Mais elle reconnaît que cela n’est pas facile : imaginer la transformation que les sociétés humaines et la nature pourraient subir pour prospérer dans l’Anthropocène revient à deviner la forme que prendra une chenille à l’âge adulte. " Si vous ne connaissez pas le processus avant, je vous garantis qu’il vous serait impossible de prédire le papillon à partir de la chenille ", assure-t-elle.

(ARCHIVES) L’artiste égyptienne Bahia Shehab se tient devant son installation " Heaven &amp ; Hell in the Anthropocene ", qui sensibilise aux questions climatiques, exposée au sommet climatique COP27, en Egypte, le 14 novembre 2022. (Photo Mohammed ABED / AFP)
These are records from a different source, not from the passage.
-- ==== Sys2Proof/Laws/CalmTrunks.lean ====
section
/-!
SUPPORT. Batch formation and the Trunk Controllers' operations are calm; an evaluation and the end of start-up
are quiet.
-/

namespace Sys2Proof.Machine

/-! ### Batches -/

theorem calm_handPosition (o : Origin) (d : Nat) (due : Tenths) (s : State) :
    Calm s (s.handPosition o d due) :=
  ((calm_handOff _ _ _ _ s).trans (calm_tally _ _ _)).trans (calm_reportDoor _ _ _ _)

theorem calm_tallyStanding (st : Nat → Standing) (d : Nat) (s : State) :
    Calm s (s.tallyStanding st d) := by
  unfold State.tallyStanding
  split
  · exact calm_tally _ _ s
  · exact .refl s

theorem calm_clearTallies (zs : List Nat) (s : State) : Calm s (s.clearTallies zs) :=
  calm_forEach _ _ (fun _ _ => calm_onZone _ _ _ (by intros; rfl) (by intros; rfl)) s

theorem calm_handEach (ds : List Nat) (t : Target) (o : Origin) (due : Tenths) (s : State) :
    Calm s (s.handEach ds t o due) :=
  calm_forEach _ _ (fun _ _ => (calm_handOff _ _ _ _ _).trans (calm_reportDoor _ _ _ _)) s

theorem calm_dropUntargeted (d : Nat) (s : State) : Calm s (s.dropUntargeted d) := by
  unfold State.dropUntargeted
  split
  · exact (calm_removeEntry _ _ _ s).trans (calm_reportDoor _ _ _ _)
  · exact .refl s

theorem calm_liftIdle (k : BatchKind) (d : Nat) (s : State) : Calm s (s.liftIdle k d) := by
  unfold State.liftIdle
  split
  · exact calm_liftDoor d s
  · exact .refl s

theorem calm_handPlaces (o : Origin) (base : Tenths) (ps : List (Nat × Nat)) (s : State) :
    Calm s (s.handPlaces o base ps) := calm_foldl _ (fun _ _ => calm_handPosition _ _ _ _) ps s

theorem calm_settleEmpty (zs : List Nat) (s : State) : Calm s (s.settleEmpty zs) := by
  refine calm_forEach _ _ (fun z s => ?_) s
  split
  · exact calm_settled z s
  · exact .refl s

theorem calm_formBatch (k : BatchKind) (zs ds : List Nat) (s : State) : Calm s (s.formBatch k zs ds) :=
  (((((calm_clearTallies zs s).trans (calm_forEach _ _ (fun _ _ => calm_tallyStanding _ _ _) _)).trans
    (calm_forEach _ _ (fun _ _ => calm_liftIdle _ _ _) _)).trans
    (calm_forEach _ _ (fun _ _ => calm_dropUntargeted _ _) _)).trans (calm_handPlaces _ _ _ _)).trans
    ((calm_handEach _ _ _ _ _).trans (calm_settleEmpty _ _))

/-! ### Evaluations -/

/-- Doors rewritten without a change of configuration. -/
theorem quiet_doors (f : Nat → Door → Door) (s : State)
    (h : ∀ i r, (f i r).toDoorConfig = r.toDoorConfig) : Quiet s { s with doors := s.doors.mapIdx f } :=
  ⟨rfl, by unfold State.storedTables; simp [map_mapIdx_self Door.toDoorConfig s.doors f h], id⟩

theorem quiet_zones (f : Nat → Zone → Zone) (s : State)
    (h : ∀ i r, (f i r).toZoneConfig = r.toZoneConfig) : Quiet s { s with zones := s.zones.mapIdx f } :=
  ⟨rfl, by unfold State.storedTables; simp [map_mapIdx_self Zone.toZoneConfig s.zones f h], id⟩

theorem quiet_dropTransitional (zs : List Nat) (s : State) : Quiet s (s.dropTransitional zs) := by
  refine quiet_doors _ s fun _ r => ?_
  unfold Door.atTransition; split <;> rfl

theorem calm_storeTargets (zs : List Nat) (s : State) : Calm s (s.storeTargets zs) :=
  calm_forEach _ _ (fun _ _ => calm_storeTarget _ _) _

theorem calm_scheduleBatch (k : BatchKind) (z : ZoneState) (zs : List Nat) (s : State) :
    Calm s (s.scheduleBatch k z zs) := calm_formBatch _ _ _ s

theorem quiet_transition (zs : List Nat) (s : State) : Quiet s (s.transition zs) :=
  (quiet_dropTransitional zs s).trans ((calm_storeTargets _ _).trans
    ((calm_scheduleBatch _ _ _ _).trans (calm_scheduleBatch _ _ _ _))).toQuiet

theorem quiet_stepWindows (m : Nat) (s : State) : Quiet s (s.stepWindows m) := by
  unfold State.stepWindows
  split <;> exact ⟨rfl, rfl, id⟩

theorem quiet_reschedule (m : Nat) (s : State) : Quiet s (s.reschedule m) :=
  quiet_zones _ s fun _ _ => rfl

theorem quiet_evaluate (m : Nat) (s : State) : Quiet s (s.evaluate m) := by
  have h : Quiet s ((s.stepWindows m).reschedule m) :=
    (quiet_stepWindows m s).trans (quiet_reschedule m _)
  unfold State.evaluate
  simp only
  split
  · exact h
  · exact h.trans ((quiet_transition _ _).trans (calm_driveRequests _).toQuiet)

theorem quiet_evaluateActive (m : Nat) (s : State) : Quiet s (s.evaluateActive m) := by
  unfold State.evaluateActive
  split
  · exact .refl s
  · exact quiet_evaluate m s

theorem quiet_reevaluate (s : State) : Quiet s s.reevaluate := by
  unfold State.reevaluate
  split
  · exact .refl s
  · exact quiet_evaluate _ s

@[simp] theorem countdown_config (r : Door) : r.countdown.toDoorConfig = r.toDoorConfig := by
  unfold Door.countdown; split <;> rfl

theorem quiet_lowerOverrides (s : State) : Quiet s s.lowerOverrides := by
  refine quiet_doors _ s fun _ r => ?_
  split <;> simp

theorem quiet_countdown (s : State) : Quiet s s.countdown :=
  (quiet_lowerOverrides s).trans ((calm_forEach _ _ (fun _ _ => calm_retarget _ _ _ _) _).trans
    (calm_driveRequests _)).toQuiet

theorem quiet_evaluated (e : Option Nat) (s : State) : Quiet s { s with evaluated := e } := ⟨rfl, rfl, id⟩

theorem quiet_minuteEvent (m : Nat) (s : State) : Quiet s (s.minuteEvent m) := by
  unfold State.minuteEvent
  simp only
  split
  · exact ((quiet_evaluated _ s).trans (quiet_evaluateActive _ _)).trans (quiet_countdown _)
  · exact ((quiet_evaluated _ s).trans (quiet_countdown _)).trans (quiet_evaluateActive _ _)

theorem quiet_minuteReached (m : Nat) (s : State) : Quiet s (s.minuteReached m) := by
  unfold State.minuteReached
  split
  · split
    · exact quiet_minuteEvent m s
    · exact .refl s
  · exact .refl s

theorem quiet_endStartUp (s : State) : Quiet s s.endStartUp := by
  unfold State.endStartUp
  have h : ∀ (a : EvaluatorState) (e : Option Nat), Quiet s { s with evaluator := a, evaluated := e } :=
    fun _ _ => ⟨rfl, rfl, id⟩
  split
  · exact .refl s
  · simp only
    split
    · exact .refl s
    · split
      · exact ⟨rfl, rfl, id⟩
      · exact (h _ _).trans (quiet_evaluate _ _)

/-! ### Trunks -/

theorem calm_yieldTrunk (t : Nat) (s : State) : Calm s (s.yieldTrunk t) :=
  (calm_onTrunk t _ s (by intros; rfl)).trans (calm_submit _ _)

theorem calm_start (t : Nat) (c : TrunkCommand) (p : Purpose) (r : Rate) (s : State) :
    Calm s (s.start t c p r) := calm_onTrunk t _ s (by intros; rfl)

theorem calm_rollOn (t : Nat) (s : State) : Calm s (s.rollOn t) := by
  unfold State.rollOn
  split <;> exact calm_start _ _ _ _ s

theorem calm_ownLine (t : Nat) (s : State) : Calm s (s.ownLine t) := by
  unfold State.ownLine
  simp only
  have h : Calm s (s.onTrunk t fun r => { r with ownership := .idleOwner }) :=
    calm_onTrunk t _ s (by intros; rfl)
  split
  · exact h.trans (calm_rollOn _ _)
  · exact h

theorem calm_settleOwnership (t : Nat) (s : State) : Calm s (s.settleOwnership t) := by
  unfold State.settleOwnership
  simp only
  split
  · exact (calm_yieldTrunk _ s).trans (calm_driveRequest _ _)
  · exact (calm_ownLine _ s).trans (calm_driveRequest _ _)

theorem calm_endTransaction (t : Nat) (s : State) : Calm s (s.endTransaction t) := by
  unfold State.endTransaction
  simp only
  have h : Calm s (s.onTrunk t fun r => { r with transaction := none }) :=
    calm_onTrunk t _ s (by intros; rfl)
  split
  · exact h.trans (calm_onTrunk t _ _ (by intros; rfl))
  · exact h.trans (calm_settleOwnership _ _)

theorem calm_rollCallDone (t : Nat) (s : State) : Calm s (s.rollCallDone t) :=
  (calm_onTrunk t _ s (by intros; rfl)).trans (calm_submit _ _)

theorem calm_advanceRoll (t a : Nat) (s : State) : Calm s (s.advanceRoll t a) := by
  unfold State.advanceRoll
  split
  · exact calm_onTrunk t _ s (by intros; rfl)
  · split
    · exact calm_rollCallDone t s
    · exact calm_onTrunk t _ s (by intros; rfl)

theorem calm_issue (t : Nat) (e : Entry) (s : State) : Calm s (s.issue t e) := by
  unfold State.issue
  split
  · exact .refl s
  · exact ((calm_putEntry _ s).trans (calm_onDoor _ _ _ (by intros; rfl) (by intros; rfl))).trans
      (calm_start _ _ _ _ _)

theorem calm_select (t : Nat) (s : State) : Calm s (s.select t) := by
  unfold State.select
  simp only
  split
  · split
    · exact calm_start _ _ _ _ s
    · split
      · exact calm_issue _ _ s
      · split
        · exact calm_start _ _ _ _ s
        · exact .refl s
  · exact .refl s

theorem calm_heardFrom (t a : Nat) (s : State) : Calm s (s.heardFrom t a) :=
  calm_onTrunk t _ s (by intros; rfl)

theorem calm_enroll (t a : Nat) (i : Bool) (o : Status) (s : State) : Calm s (s.enroll t a i o) := by
  unfold State.enroll
  exact calm_onTrunk t _ s (by intros; rfl)

theorem calm_bringOnline (t a : Nat) (o : Status) (s : State) : Calm s (s.bringOnline t a o) :=
  (calm_onTrunk t _ s (by intros; rfl)).trans (calm_submit _ _)

theorem calm_postponeRecovery (t a : Nat) (s : State) : Calm s (s.postponeRecovery t a) :=
  calm_onTrunk t _ s (by intros; rfl)

theorem calm_rearmFollowUp (t a : Nat) (s : State) : Calm s (s.rearmFollowUp t a) := by
  unfold State.rearmFollowUp
  split
  · split
    · exact calm_armFollowUp _ s
    · exact .refl s
  · exact .refl s

theorem calm_rearmCloseWatch (t a : Nat) (s : State) : Calm s (s.rearmCloseWatch t a) := by
  unfold State.rearmCloseWatch
  split
  · split
    · exact calm_armCloseWatch _ s
    · exact .refl s
  · exact .refl s

theorem calm_replied (t a : Nat) (x : Transaction) (i : Bool) (o : Status) (s : State) :
    Calm s (s.replied t a x i o) := by
  have h : Calm s ((s.heardFrom t a).observeAt t a o .other) :=
    (calm_heardFrom t a s).trans (calm_observeAt _ _ _ _ _)
  unfold State.replied
  cases x.purpose
  · exact h.trans (calm_endTransaction _ _)
  · simp only
    refine Calm.trans (Calm.trans ((calm_enroll t a i o s).trans ?_) (calm_advanceRoll t a _))
      (calm_endTransaction t _)
    split
    · exact calm_observe _ _ _ _
    · exact calm_submit _ _
  · exact h.trans (calm_endTransaction _ _)
  · exact (h.trans (calm_rearmFollowUp _ _ _)).trans (calm_endTransaction _ _)
  · exact (h.trans (calm_rearmCloseWatch _ _ _)).trans (calm_endTransaction _ _)
  · exact h.trans (calm_endTransaction _ _)
  · exact ((calm_bringOnline t a o s).trans (calm_observeAt _ _ _ _ _)).trans (calm_endTransaction _ _)
  · simp only
    split
    · exact ((calm_observeAt _ _ _ _ s).trans (calm_postponeRecovery _ _ _)).trans
        (calm_endTransaction _ _)
    · exact ((calm_bringOnline t a o s).trans (calm_observeAt _ _ _ _ _)).trans (calm_start _ _ _ _ _)
  · exact h.trans (calm_endTransaction _ _)
  · exact (((calm_heardFrom t a s).trans (calm_observeAt _ _ _ _ _)).trans
      (calm_rearmFollowUp _ _ _)).trans (calm_endTransaction _ _)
Alors Grace Malie a, elle, fait le choix de s’appuyer sur des histoires vraies pour enclencher la marche du changement.

Avec d’autres militants, elle enregistre les histoires orales de ses aïeux et des anciens de Tuvalu, pour créer des archives culturelles en ligne, dans le cadre d’une campagne de protection du patrimoine de Tuvalu par l’Unesco.

" Les habitants du Pacifique sont issus d’une longue lignée de voyageurs, de guerriers, et ils portent en eux cette passion, cette résilience ", déclare Mme Malie, qui veut s’inspirer de cette bravoure pour envisager un autre avenir possible.